ARCHIVE

  • Last modified 14 days ago (Oct. 4, 2018)

MORE

Lifelong friends celebrate 75 years

Staff writer

Joan Meyer and Jean Pierce, both 93 years old, represented the class of 1943 in the Old Settlers’ Day parade. They were celebrating the 75th anniversary of their high school graduation.

Jean and Joan both grew up in Marion. Jean’s family moved to town when her father, Leon Knight, became manager of the new Penney’s Store. Joan’s father, Ollie Wight, was the town marshal for 16 years and later joined his wife as owner and operator of Thompson Funeral Home. The two men were friends.

The girls both grew up on the hill and went to the hill school. The valley students joined them in junior high. They did the usual things together, playing ball and going to parties and school events.

Joan likes to tell people that she grew up in a funeral home.

“We couldn’t have slumber parties there because somebody might die,” Jean recalled.

When Ollie was town marshal, he owned his own vehicle with a police siren. Joan said sometimes she and Jean and other friends would drive around town in the cop car and scare suspicious-acting people away.

“We tried to keep the town pure,” Jean said.

“Yes, and we had a lot of fun, too,” Joan said.

They were in high school during World War II and learned how to entertain themselves.

Both girls married men who became prominent businessmen in Marion. Jean married Bud Pierce in 1946, and Joan married Bill Meyer in 1949. They took part in each other’s wedding.

Jean’s husband, Bud, bought the Conoco gas station at the corner of Walnut and Main Sts. and later established Pierce Oil Co. on South Third St. Joan’s husband, Bill, joined Hoch Publishing Co. at the Marion County Record and later purchased it.

The two women went separate ways after marrying. Joan was bookkeeper for W.J. Small Co. for nine years, and then became involved at the Record, where she still shows up on a regular basis to assist staffers.
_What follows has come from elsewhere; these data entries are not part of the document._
-- ==== Sys2Proof/Machine/Txn.lean ====
section
/-! DEFINITION. The answers of agents and the end of a transaction (R117 to R122, R126, R132, R346): which answers a BUSY line
awaits, what they change, and what the transaction does once the last has arrived. -/

namespace Sys2Proof.Machine

/-! ### Faults of the coherence class -/

/-- SRC_KIND of a requester. -/
def srcKindOf (w : Requester) : Nat := match w.kind with | .agent => 1 | _ => 2

/-- The PROTOCOL entry (R361): message class and type, the line, and the agent. -/
def State.protocol (s : State) (cls typ : Nat) (loc : Option LineAddr) (agent : Nat) (status : Nat := 0) (kind : Nat := 1) : State :=
  s.fault 3 4 1 (detail := cls <<< 8 ||| typ) (loc := loc) (status := status) (srcKind := kind) (srcId := agent)

/-! ### Entries at the end of a transaction -/

/-- Remove agents from a line's entry; an entry with no agent left is freed. -/
def State.dropAgents (s : State) (line : LineAddr) (m : BitVec 32) : State :=
  match s.catFind line with
  | some e =>
    let c := s.cat (s.catSet line) e
    let vec := c.vec &&& ~~~m
    if vec = 0 then s.setCat (s.catSet line) e CatEnt.empty
    else s.setCat (s.catSet line) e { c with vec := vec, fv := c.fv && vec.getLsbD c.ptr.toNat }
  | none => s

/-- VEC of a line's entry. -/
def State.entryVec (s : State) (line : LineAddr) : BitVec 32 :=
  match s.catFind line with
  | some e => (s.cat (s.catSet line) e).vec
  | none => 0

/-- PTR of a line's entry: its owner or forwarder. -/
def State.entryPtr (s : State) (line : LineAddr) : BitVec 5 :=
  match s.catFind line with
  | some e => (s.cat (s.catSet line) e).ptr
  | none => 0

/-- STATE of a line's entry. -/
def State.entrySt (s : State) (line : LineAddr) : CatSt :=
  match s.catFind line with
  | some e => (s.cat (s.catSet line) e).st
  | none => .free

/-- The owner of a line's EXC entry. -/
def State.ownerOf (s : State) (line : LineAddr) : Option (BitVec 5) :=
  match s.catFind line with
  | some e => let c := s.cat (s.catSet line) e; if c.st == .exc then some c.ptr else none
  | none => none

/-- Write recovered data into the Stacks as DIRTY (R117, R118). -/
def State.storeGot (s : State) (t : Txn) : State :=
  match t.got with
  | some (d, psn) => s.storeDirty t.line d psn
  | none => s

/-! ### The end of a transaction -/

/-- GRANT_X to the requester. -/
def State.grantX (s : State) (r : Req) : State := s.reply { cmpMsg r stOk with typ := 4 }

/-- READ_LAST of a line recovered from its owner: the data go to the requester, nothing is written, and a resident line becomes
DEAD (R84, R117). -/
def State.lastOf (s : State) (r : Req) (d : LineData) (psn : Bool) : State :=
  let s := (s.reply ((datMsg r 4 false).withLine d psn)).forgetAtom r.line
  match s.lookup r.line with
  | some w =>
    let set := lineSet r.line
    let s := s.setTag set w ((s.tag set w).put (lineBit r.line) .dead ((s.tag set w).p (lineBit r.line)))
    let s := if (s.tag set w).isDead then s.age set w else s
    s.mirLine 2 r.line true
  | none => s

/-- End a transaction that serves the request `i` (the rows of R117). After FWD_MISS to a RD_X or UPG the row is that of the state without
the forwarder (R122): from SHR with agents left, home data without a grant and then GRANT_X; otherwise as from UNC. -/
def State.finishReq (s : State) (t : Txn) (i : Instr) (r : Req) : State :=
  let line := t.line
  let id := t.wid.getD 0
  let again (s : State) : State := s.serveLine i r id true
  match t.mode with
  | .fwdS =>
    if t.missed then again (s.dropAgents line t.evicts)
    else
      let s := s.storeGot t
      (s.putEntry line .shr true r.who.id (s.entryVec line ||| agentBit r.who.id.toNat)).dropAgents line t.evicts
  | .fwdX =>
    let wasShr := s.entrySt line == .shr
    if t.missed then
      let left := s.entryVec line &&& ~~~(agentBit (s.entryPtr line).toNat)
      if wasShr && left != 0 then
        ((s.putEntry line .exc false r.who.id (agentBit r.who.id.toNat)).homeRead r (datMsg r 0 false) false).grantX r
      else again (s.dropAgents line (BitVec.allOnes 32))
    else
      let s := s.putEntry line .exc false r.who.id (agentBit r.who.id.toNat)
      if wasShr then s.grantX r else s
  | .fwdOnce =>
    let s := s.storeGot t
    if t.missed then again (s.dropAgents line t.evicts)
    else
      let s := s.dropAgents line t.evicts
      if r.mcg = 0 then s else s.homeRead r (readMsg r 4 false) false
  | .fwdAtom =>
    if t.missed then
      let s := (s.dropAgents line t.evicts).predict line true
      let s := s.setWrite id (fun w => { w with r := r, exec := true, far := decide (r.scope = 3) })
      again s
    else
      let s := s.bump CAT_ATOM_DELEG.COUNT
      (s.setWrite id (fun w => { w with exec := false, txn := false })).dropAgents line t.evicts
  | .upg | .homeX =>
    (s.putEntry line .exc false r.who.id (agentBit r.who.id.toNat)).grantX r
  | .recall =>
    let s := s.freeEntry line
    match i, t.got with
    | .rdLast _, some (d, psn) => s.lastOf r d psn
    | _, _ => again (s.storeGot t)
  | .waitWb => again (s.dropAgents line t.evicts)
  | .victim => again ((s.freeEntry line).storeGot t)
  | .lostProbe => again (s.storeGot t)
  | _ => s

/-- The sector of a line lies in a retained way (R312, R313). -/
def State.retained (s : State) (line : LineAddr) : Bool :=
  match s.lookup line with
  | some w => (s.rd PWR_RETAIN.WAYS).testBit w && !(s.rd PWR_STATUS.STATE = 8)
  | none => false

/-- End a transaction of a walk: CLEAN, the invalidating commands, bypass windows, PREPARE, and E3 of R313. -/
def State.finishWalk (s : State) (t : Txn) : State :=
  let line := t.line
  match t.mode with
  | .rshClean => ((s.storeGot t).dropAgents line t.evicts).rshLine 0 line
  | .rshInv wb =>
    let s := s.freeEntry line
    if wb then (s.storeGot t).rshLine 2 line
    else
      let s := match t.got with
        | some (_, true) => s.rshMarker line
        | _ => s
      s.rshLine 1 line
  | .window _ =>
    let s := s.freeEntry line
    if t.got.isSome then (s.storeGot t).windowDirty line else s
  | .prepare => (s.freeEntry line).storeGot t
  | .flush =>
    let s := s.freeEntry line
    match t.got with
    | some (d, psn) =>
      if s.retained line then s.storeDirty line d psn
      else ((s.dropLine line).bump PWR_RECALLS.COUNT).farWrite line d psn .flush
    | none => s
  | _ => s

/-- End the transaction: BUSY clears, and its request or walk goes on. -/
def State.finishTxn (s : State) (t : Txn) : State :=
  let s := s.endTxn t.line
  match t.req with
  | some i => match reqOf i with
    | some r => (s.finishReq t i r).ackCheck
    | none => s
  | none => (s.finishWalk t).ackCheck

/-- Every answer that the transaction awaits has arrived. -/
def Txn.over (t : Txn) : Bool := t.acks = 0 && t.fwd.isNone && !t.copy && t.wbFrom.isNone

/-- End a line's transaction if it is over. -/
def State.txnCheck (s : State) (line : LineAddr) : State :=
  match s.txn line with
  | some t => if t.over then s.finishTxn t else s.ackCheck
  | none => s

/-! ### Answers (R117, R120, R122) -/

/-- The transaction awaits an invalidation answer of the agent. -/
def Txn.awaitsAck (t : Txn) (agent : BitVec 5) : Bool := t.acks.getLsbD agent.toNat

/-- Count the agent's invalidation answer; a DIE-scope write waits for its writer's own (R139). -/
def State.countAck (s : State) (t : Txn) (agent : BitVec 5) (f : Txn → Txn) : State :=
  let s := s.setTxn t.line (fun u => f { u with acks := u.acks &&& ~~~(agentBit agent.toNat) })
  let s := match t.wid with
    | some id => s.setWrite id (fun w =>
        if decide (w.r.scope.toNat ≤ 1) && (w.r.who.kind == ReqKind.agent) && w.r.who.id = agent then { w with txn := false } else w)
    | none => s
  s.txnCheck t.line

/-- ACK_INV. -/
def State.ackInv (s : State) (agent : BitVec 5) (line : LineAddr) : State :=
  match s.txn line with
  | some t => if t.awaitsAck agent then s.countAck t agent id else s.protocol 2 1 (some line) agent.toNat
  | none => s.protocol 2 1 (some line) agent.toNat

/-- FWD_DONE with its flag D. -/
def State.fwdDone (s : State) (agent : BitVec 5) (line : LineAddr) (dirty : Bool) : State :=
  match s.txn line with
  | some t =>
    if t.fwd = some agent then
      (s.setTxn line (fun u => { u with fwd := none, copy := dirty && u.got.isNone })).txnCheck line
    else s.protocol 2 2 (some line) agent.toNat
  | none => s.protocol 2 2 (some line) agent.toNat

/-- The transaction of a line after an agent answered that it does not hold the line: it leaves VEC, and with `wb` its write-back
is awaited unless it has arrived (R122). -/
def State.missed (s : State) (t : Txn) (agent : BitVec 5) (wb : Bool) : State :=
  let wait := wb && !(t.evicts.getLsbD agent.toNat)
  let upd (u : Txn) : Txn := { u with
    evicts := u.evicts ||| agentBit agent.toNat
    wbFrom := if wait then some agent else u.wbFrom }
  if t.fwd = some agent then
    (s.setTxn t.line (fun u => { (upd u) with fwd := none, missed := true })).txnCheck t.line
  else s.countAck t agent upd

/-- FWD_MISS with its flag WB. -/
def State.fwdMiss (s : State) (agent : BitVec 5) (line : LineAddr) (wb : Bool) : State :=
  match s.txn line with
  | some t =>
    if t.fwd = some agent || t.awaitsAck agent then s.missed t agent wb else s.protocol 2 3 (some line) agent.toNat
  | none => s.protocol 2 3 (some line) agent.toNat

/-- WB_ACK to an agent, with the TAG and LABEL of its WB (R397). -/
def State.wbAck (s : State) (agent : BitVec 5) (tag : BitVec 11) (label : BitVec 3) (line : LineAddr) : State :=
  s.sendRouted agent.toNat
    { cls := 2, typ := 5, label := label, who := ⟨.agent, agent, 0⟩, tag := tag, line := line }

/-- Data that an agent returns for a range whose seal walk runs: discarded, but poison reaches memory (R90, R94). -/
def State.sealedReturn (s : State) (line : LineAddr) (psn : Bool) : State :=
  if psn then s.rshMarker line else s

/-- WB: absorbed by a transaction, written for the owner, or discarded (R117, R120); always answered WB_ACK. -/
def State.writeBackFrom (s : State) (agent : BitVec 5) (tag : BitVec 11) (label : BitVec 3) (line : LineAddr) (d : LineData)
    (psn : Bool) : State :=
  let store (s : State) : State :=
    if s.sealWalk line then s.sealedReturn line psn else s.storeDirty line d psn
  match s.txn line with
  | some t =>
    if s.ownerOf line = some agent || t.wbFrom = some agent || (t.mode == .lostProbe && t.awaitsAck agent) then
      let s := (store s).setTxn line (fun u => { u with
        evicts := u.evicts ||| agentBit agent.toNat
        wbFrom := if u.wbFrom = some agent then none else u.wbFrom })
      (s.wbAck agent tag label line).txnCheck line
    else if s.sealWalk line then (s.sealedReturn line psn).wbAck agent tag label line
    else (s.protocol 3 5 (some line) agent.toNat).wbAck agent tag label line
  | none =>
    if s.ownerOf line = some agent then ((store s).freeEntry line).wbAck agent tag label line
    else if s.sealWalk line then (s.sealedReturn line psn).wbAck agent tag label line
    else (s.protocol 3 5 (some line) agent.toNat).wbAck agent tag label line

/-- WB_COPY: the dirty data of a forward or of SNP_CLEAN (R117, R118). -/
def State.wbCopyFrom (s : State) (agent : BitVec 5) (line : LineAddr) (d : LineData) (psn : Bool) : State :=
  match s.txn line with
  | some t =>
    if (t.fwd = some agent && t.got.isNone) || (t.copy && s.ownerOf line = some agent) then
      (s.setTxn line (fun u => { u with got := some (d, psn), copy := false })).txnCheck line
    else s.protocol 3 6 (some line) agent.toNat
  | none => s.protocol 3 6 (some line) agent.toNat

/-- BINV_DATA: dirty data that answer a back-invalidation (R109, R117, R118). -/
def State.binvDataFrom (s : State) (agent : BitVec 5) (line : LineAddr) (d : LineData) (psn : Bool) : State :=
  match s.txn line with
  | some t =>
    if t.awaitsAck agent then s.countAck t agent (fun u => { u with got := some (d, psn) })
    else s.protocol 3 7 (some line) agent.toNat
  | none => s.protocol 3 7 (some line) agent.toNat

/-- A forward timeout (R126): the agent is lost, reported once, its EXC line is poisoned, and the transaction completes as if it
had answered FWD_MISS with WB = 0. -/
def State.fwdTimedOut (s : State) (agent : BitVec 5) (line : LineAddr) : State :=
  match s.txn line with
  | some t =>
    if t.fwd = some agent || t.awaitsAck agent then
      let owner := s.ownerOf line = some agent
      let s := s.setBit CAT_AGENT_LOST.AGENT agent.toNat true
      let s := s.fault 3 3 2 (loc := some line) (srcKind := 1) (srcId := agent.toNat) (irq := true)
      let s := if owner then s.poisonLine line else s
      s.missed t agent false
    else s
  | none => s

/-- The write-back that an adopted line waits for does not come (R346): the line is poisoned and reported as WB_LOST. -/
def State.adoptedWbLost (s : State) (line : LineAddr) : State :=
  match s.txn line with
  | some t =>
    if s.adopted line && t.wbFrom.isSome then
      let s := (s.poisonLine line).lossLines 3 [line]
      (s.setTxn line (fun u => { u with wbFrom := none })).txnCheck line
    else s
  | none => s

/-- EVICT (R117, R120): a BUSY line absorbs it; otherwise the agent's bit is cleared, and an entry with no agent left is
freed. -/
def State.evictFrom (s : State) (agent : BitVec 5) (line : LineAddr) : State :=
  match s.txn line with
  | some _ => s.setTxn line (fun u => { u with evicts := u.evicts ||| agentBit agent.toNat })
  | none =>
    match s.catFind line with
    | some e =>
      if (s.cat (s.catSet line) e).vec.getLsbD agent.toNat then
        (s.catTouch (s.catSet line) e).dropAgents line (agentBit agent.toNat)
      else s
    | none => s

end Sys2Proof.Machine
end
Jean worked at Farmers and Drovers Bank for seven years and as a clerk to the probate judge for another seven years.

The deaths of their husbands — Bill in 2006 and Bud in 2007 — brought the women back together.

They go to the senior center together almost every day, sit in church together, and eat Sunday dinner together.

Norma Kline sees them often at the center.

“Those two women are so delightful,” she said. “They have so many stories to tell.”

They talk on the phone a lot.

“We have to keep reminding each other of what day it is or who is going to drive,” Joan said.

“I feel Joan will always be here for me,” Jean said. “If I have problems, I can count on her.”

“I feel the same way, with Jean” Joan said. “Our feelings are mutual.”